*RECORD EXTRACTS*.
-- ==== Sys2Proof/Machine/Fabric.lean ====
section
/-! DEFINITION. Memory-semantic operations at their target and their requester (R206 to R239), the duplicate filter
(R228 to R231) and what waits at an endpoint (R82, R107, R223, R296). -/
namespace Sys2Proof.Machine

/-! ## Checks (R213, R221, R236) -/

/-- Width of an atomic TYPE in bytes; 0 for a reserved one (R214). -/
def atomWidth : Nat → Nat
  | 0 => 4 | 1 => 8 | 2 => 8 | 3 => 2 | 4 => 2 | 5 => 4 | _ => 0
def isAtomic (op : Nat) : Bool := decide (4 ≤ op) && decide (op ≤ 8)
/-- Bytes a request touches at ADDR. -/
def reqBytes (p : Pkt) : Nat := if isAtomic p.op then atomWidth (p.size % 16) else 64 * (p.size % 4 + 1)
/-- A reserved bit or byte of TXN is set (R218, R219, R221). -/
def txnReserved (p : Pkt) : Bool :=
  p.notify / 2 ^ 15 != 0 || p.rfl / 2 != 0 || p.t 0x17 1 != 0 || (p.cls == 1 && p.t 0x28 2 / 2 ^ 14 != 0)
/-- The reasons of OP_INVALID (R213). -/
def opInvalid (p : Pkt) : Bool :=
  let op := p.op
  let at_ := isAtomic op
  !(decide (1 ≤ op) && decide (op ≤ 8)) || (p.cls == 1 && op != 2) ||
    (if at_ then p.size / 16 != 0 || atomWidth (p.size % 16) == 0 || (op == 4 && decide (3 ≤ p.size % 16)) else p.size / 4 != 0) ||
    (!at_ && p.operand != 0) || (op != 7 && p.compare != 0) || (p.cls == 0 && op != 3 && p.dest != 0) ||
    (op != 1 && p.rfl % 2 != 0) || (op == 1 && (p.notify / 2 ^ 14) % 2 == 1)
/-- The knot a request notifies: global cluster and knot. -/
def notifyOf (p : Pkt) : Option (Nat × Nat) :=
  if p.notify / 2 ^ 14 % 2 = 1 then some (p.notify % 256, p.notify / 256 % 64) else none
/-- The status of an access of `n` bytes at an address before its endpoint is asked, in the order of R236. -/
def State.accessCheck (s : State) (addr n align : Nat) (domain : Nat) (nt : Option (Nat × Nat)) : Nat :=
  let off := offOf addr
  if spaceOf off = 3 ∨ !offValid off n ∨ s.ownerOf off n = 0 then stAddrInvalid
  else if off % align ≠ 0 then stAlign
  else
    let o := s.ownerOf off n
    let badKnot : Bool := match nt with | some (cl, _) => s.partOfPair (cl / 32) != o | none => false
    if domain = 0 ∨ domain ≠ s.domain o ∨ badKnot then stAccessDenied
    else
      match s.part? o with
      | some q => if q.state = .faulted then stTargetFaulted else stOK
      | none => stAddrInvalid
/-- Checks of a request before its endpoint is asked. A COPY's NOTIFY and DEST are checked where it writes (R216). -/
def State.reqCheck (s : State) (p : Pkt) : Nat :=
  if opInvalid p then stOpInvalid
  else
    let al := if isAtomic p.op then reqBytes p else 64
    let st := s.accessCheck p.addr (reqBytes p) al p.domain (if p.op = 3 then none else notifyOf p)
    if p.op = 3 ∧ p.dest % 64 ≠ 0 ∧ st ≠ stAddrInvalid then stAlign else st
/-- An ACCESS_DENIED is counted and recorded (R208, R217). -/
def State.denied (s : State) (site : Nat) (p : Pkt) : State :=
  (s.bump LM_MS_STAT2 LM_MS_STAT2_DENIED 1).event 0x04 0x02 (unitOf 4 site)
    (s.ctx (s.ownerOf (offOf p.addr) (reqBytes p))) stAccessDenied (p.tag / 2 ^ 11) p.addr p.detail

/-! ## Atomics (R214, R215) -/

/-- Signed value of `w` bytes. -/
def signedOf (w v : Nat) : Int := if v ≥ 2 ^ (8 * w - 1) then (v : Int) - (2 ^ (8 * w) : Nat) else v
def floatOf (ty : Nat) : FloatFmt := if ty = 3 then fmtFP16 else if ty = 4 then fmtBF16 else fmtFP32
/-- Minimum (or maximum) of two elements of a TYPE. -/
def atomPick (max : Bool) (ty a b : Nat) : Nat :=
  if ty = 2 then
    match decodeTally false a, decodeTally false b with
    | some x, some y => if decide (x < y) = max then b else a
    | _, _ => 2 ^ 63
  else if ty ≤ 1 then
    if decide (signedOf (atomWidth ty) a < signedOf (atomWidth ty) b) = max then b else a
  else
    let f := floatOf ty
    let x := f.decode a
    let y := f.decode b
    if x.isNaN || y.isNaN then f.qnan
    else if xlt true x y = max then b else a
/-- The new element and whether a TL64 step clamped. -/
def atomNew (op ty old operand compare : Nat) : Nat × Bool :=
  let m := 2 ^ (8 * atomWidth ty)
  let o := operand % m
  match op with
  | 4 =>
    if ty = 2 then
      let r := accumulate false (decodeTally false old) [decodeTally false o]
      (encodeTally false r.val, r.flags &&& flTSAT != 0)
    else ((old + o) % m, false)
  | 5 => (atomPick false ty old o, false)
  | 6 => (atomPick true ty old o, false)
  | 7 => (if old = compare % m then o else old, false)
  | _ => (o, false)

/-! ## Accesses at the endpoints -/

/-- Lines of a bulk byte range: stack, stack line, first byte and bytes within it. -/
def bulkPieces (b n : Nat) : List (Nat × Nat × Nat × Nat) :=
  let l0 := b / 512
  (List.range ((b + n - 1) / 512 - l0 + 1)).map fun i =>
    let l := l0 + i
    let lo := max b (512 * l)
    let hi := min (b + n) (512 * (l + 1))
    (l % 8, l / 8, lo - 512 * l, hi - lo)
/-- The lines of a range decoded, an empty list for a line that is written whole; `none` where one is uncorrectable
(R294). -/
def State.bulkLines (s : State) (wr : Bool) : List ((Nat × Nat × Nat × Nat) × DramRead) → Option (List (List Byte)) × State
  | [] => (some [], s)
  | ((k, n, _, len), e) :: r =>
    let (x, s) := if wr && len == 512 then (some [], s) else s.bulkRead k n e false false
    let (xs, s) := s.bulkLines wr r
    (x.bind fun x => xs.map (x :: ·), s)
/-- Decoded lines put into memory before a write merges into them (R296). -/
def State.keepLines (s : State) : List ((Nat × Nat × Nat × Nat) × List Byte) → State
  | [] => s
  | ((k, n, _, _), x) :: r => (if x = [] then s else s.putBytes (lineAddr k n) x).keepLines r
/-- Bytes of a bulk range as its lines decode (R291); `keep`: a write of them follows under the same lock (R295, R296). -/
def State.bulkFetch (s : State) (b n : Nat) (es : List DramRead) (keep : Bool) : Option (List Byte) × State :=
  let ps := bulkPieces b n
  match s.bulkLines false (ps.zip (es ++ List.replicate ps.length ⟨[], [], 0⟩)) with
  | (some xs, s) =>
    (some ((ps.zip xs).flatMap fun ((_, _, o, len), x) => (x.drop o).take len), if keep then s.keepLines (ps.zip xs) else s)
  | (none, s) => (none, s)
/-- Bytes stored, the lines entering the write buffers (R296). -/
def State.bulkStore (s : State) (b : Nat) (bs : List Byte) : State :=
  let s := s.putBytes b bs
  (bulkPieces b bs.length).foldl (fun s (k, n, _, _) =>
    { s with writeBuf := if s.writeBuf.contains (k, n) then s.writeBuf else s.writeBuf ++ [(k, n)] }.lmEvc (siteOfStack k) 0 0x10 1) s

/-- Bytes read at an offset: `none` for MEM_UE (R236). `keep`: a write follows under the same lock. -/
def State.fetch (s : State) (off n : Nat) (es : List DramRead) (keep : Bool) : Option (List Byte) × State :=
  match spaceOf off with
  | 1 => s.spRead (coreAt off) (off % 2 ^ 22) n
  | 2 => s.poolRead (clusterAt off) (off % 2 ^ 23) n
  | _ => s.bulkFetch (off % 2 ^ 48) n es keep
/-- Bytes written at an offset; `false` for MEM_UE in a partial bulk write (R294). -/
def State.store (s : State) (off : Nat) (bs : List Byte) (es : List DramRead) : Bool × State :=
  match spaceOf off with
  | 1 => (true, (s.putBytes off bs).cdEvc (coreAt off) 0x09 ((bs.length + 127) / 128))
  | 2 => (true, s.poolWrite (clusterAt off) (off % 2 ^ 23) bs)
  | _ =>
    let ps := bulkPieces (off % 2 ^ 48) bs.length
    match s.bulkLines true (ps.zip (es ++ List.replicate ps.length ⟨[], [], 0⟩)) with
    | (some xs, t) => (true, (t.keepLines (ps.zip xs)).bulkStore (off % 2 ^ 48) bs)
    | (none, t) => (false, t)
/-- A knot increment after a performed request (R217, R326). -/
def State.notifyKnot (s : State) (nt : Option (Nat × Nat)) : State :=
  match nt with
  | some (cl, k) => (s.knotAdd cl k 1).clEvc cl 0x12 1
  | none => s

/-! ## Waiting at the endpoint (R82, R107, R209, R223, R296) -/

/-- Channel of a request at its target: source node and class (R211, R228). -/
def filterKey (p : Pkt) : Nat := p.snode.toNat * 2 + p.cls % 2
/-- The endpoint that performs an access: a stack's controller, a landing port or a pool port (R209). -/
def endKey (off : Nat) : Nat :=
  match spaceOf off with
  | 1 => 2 ^ 20 + coreAt off
  | 2 => 2 ^ 21 + clusterAt off
  | _ => off % 2 ^ 48 / 512 % 8
/-- Lines of the landing buffer that an access of `n` bytes takes, and those in use; replies have their own store (R82). -/
def linesOf (off n : Nat) : Nat := (off % 128 + n + 127) / 128
def LandEnt.lines : LandEnt → Nat
  | .acc a => if a.reply then 0 else linesOf a.addr.toNat a.data.length
  | .req a => linesOf (offOf a.pk.addr) (reqBytes a.pk)
  | .dup a => linesOf (offOf a.pk.addr) (reqBytes a.pk)
  | .reply .. => 0
def landLines (l : List LandEnt) : Nat := (l.map LandEnt.lines).sum
/-- An access to a closed zone joins the landing buffer (R82). -/
def State.landHold (s : State) (c : Nat) (e : LandEnt) : State :=
  let k := s.core c
  (s.setCore c { k with lbuf := k.lbuf ++ [e] }).cdEvc c 0x0A 1
/-- A request joins those that wait outside their endpoint. -/
def State.stall (s : State) (e : LandEnt) : State := { s with stalled := s.stalled ++ [e] }
/-- The request of an entry belongs to a channel and an endpoint. -/
def LandEnt.ofChannel (k ep : Nat) : LandEnt → Bool
  | .req a => filterKey a.pk == k && endKey (offOf a.pk.addr) == ep
  | .dup a => filterKey a.pk == k && endKey (offOf a.pk.addr) == ep
  | _ => false
/-- An earlier request of the channel waits at the endpoint, so that this one may not overtake it (R223). -/
def State.behind (s : State) (p : Pkt) (off : Nat) : Bool :=
  let mine := LandEnt.ofChannel (filterKey p) (endKey off)
  s.stalled.any mine || (spaceOf off == 1 && (s.core (coreAt off)).lbuf.any mine)
/-- A write to bulk finds a write buffer full (R296). -/
def State.bufFull (s : State) (off n : Nat) : Bool :=
  spaceOf off == 0 && (bulkPieces (off % 2 ^ 48) n).any fun (k, _, _, _) => s.bufShut k
/-- Whether the endpoint can take an access now: refused for want of a zone, kept in the landing buffer until its turn,
kept outside the endpoint, or free (R82, R107, R209, R223, R296). -/
inductive Gate | refuse | wait (core : Nat) | stall | go
deriving DecidableEq, Repr
/-- The gate of an access of `n` bytes at an offset by a request; `wr`: it stores there at once. -/
def State.gate (s : State) (p : Pkt) (off n : Nat) (wr : Bool) : Gate :=
  let shut := s.behind p off
  match spaceOf off with
  | 1 =>
    let c := coreAt off
    match s.accessZone c (off % 2 ^ 22) n with
    | none => .refuse
    | some z =>
      if (s.zopen c).getLsbD z && !shut then .go
      else if landLines (s.core c).lbuf + linesOf off n ≤ 16 then .wait c
      else .stall
  | 2 => if shut || !s.portCan (clusterAt off) (off % 2 ^ 23) n wr then .stall else .go
  | _ => if shut || wr && s.bufFull off n then .stall else .go
/-- The gate of a request at its ADDR: an atomic of bulk stores at once, one of a pool reads first (R215). -/
def State.reqGate (s : State) (p : Pkt) : Gate :=
  s.gate p (offOf p.addr) (reqBytes p) (p.op == 2 || isAtomic p.op && spaceOf (offOf p.addr) == 0)

/-- A warp request is taken by a bulk controller, as the input served last (R295). -/
def State.warpTaken (s : State) (off : Nat) : State :=
  if spaceOf off = 0 then s.setCtl (endKey off) { s.ctl (endKey off) with last := 0 } else s

/-! ## Replies -/

/-- Own SEPOCH (R212). -/
def State.sepoch (s : State) : Nat := s.rf LM_MS_NODE LM_MS_NODE_SEPOCH
/-- Requester's node, TAG and SEQ of a REQ or FWD (R219). -/
def answerTo (p : Pkt) : Nat × Nat × Nat :=
  if p.cls = 1 then (p.t 0x28 2 % 2 ^ 14, p.t 0x2A 2, p.t 0x2C 4) else (p.snode.toNat, p.tag, p.seqNo)
/-- The reply of a request (R220), sent from the endpoint's site. -/
def State.reply (s : State) (a : Arrival) (status rflags value : Nat) (data : List Byte) : State :=
  let (node, tag, seq) := answerTo a.pk
  let txn := tag + status * 2 ^ 16 + rflags * 2 ^ 24 + seq * 2 ^ 32 + value % 2 ^ 64 * 2 ^ 64
  s.inject a.site a.ep.toNat (a.pk.f 40 4) true (mkPkt 2 txn (bytesFlits data) s.ownNode node)
/-- The FWD of a COPY (R219). -/
def State.sendFwd (s : State) (a : Arrival) (seq : Nat) (data : List Byte) : State :=
  let p := a.pk
  let txn := p.dest + 2 * 2 ^ 64 + p.size * 2 ^ 72 + seq * 2 ^ 96 + s.sepoch * 2 ^ 128 + p.domain * 2 ^ 144 +
    p.notify * 2 ^ 160 + (p.snode.toNat + p.tag * 2 ^ 16 + p.seqNo * 2 ^ 32) * 2 ^ 320
  s.inject a.site a.ep.toNat (p.f 40 4) true (mkPkt 1 txn (bytesFlits data) s.ownNode (nodeOf p.dest))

*WHAT YOU SHOULD DO*.
Lines wanted from the listing above: the line with "def bulkPieces (b" up to and including the line with "(l % 8, l / 8, lo - 512 * l, hi - lo)". Please write them out exactly, adding nothing else.

*RESULT*.
def bulkPieces (b n : Nat) : List (Nat × Nat × Nat × Nat) :=
  let l0 := b / 512
  (List.range ((b + n - 1) / 512 - l0 + 1)).map fun i =>
    let l := l0 + i
    let lo := max b (512 * l)
    let hi := min (b + n) (512 * (l + 1))
    (l % 8, l / 8, lo - 512 * l, hi - lo)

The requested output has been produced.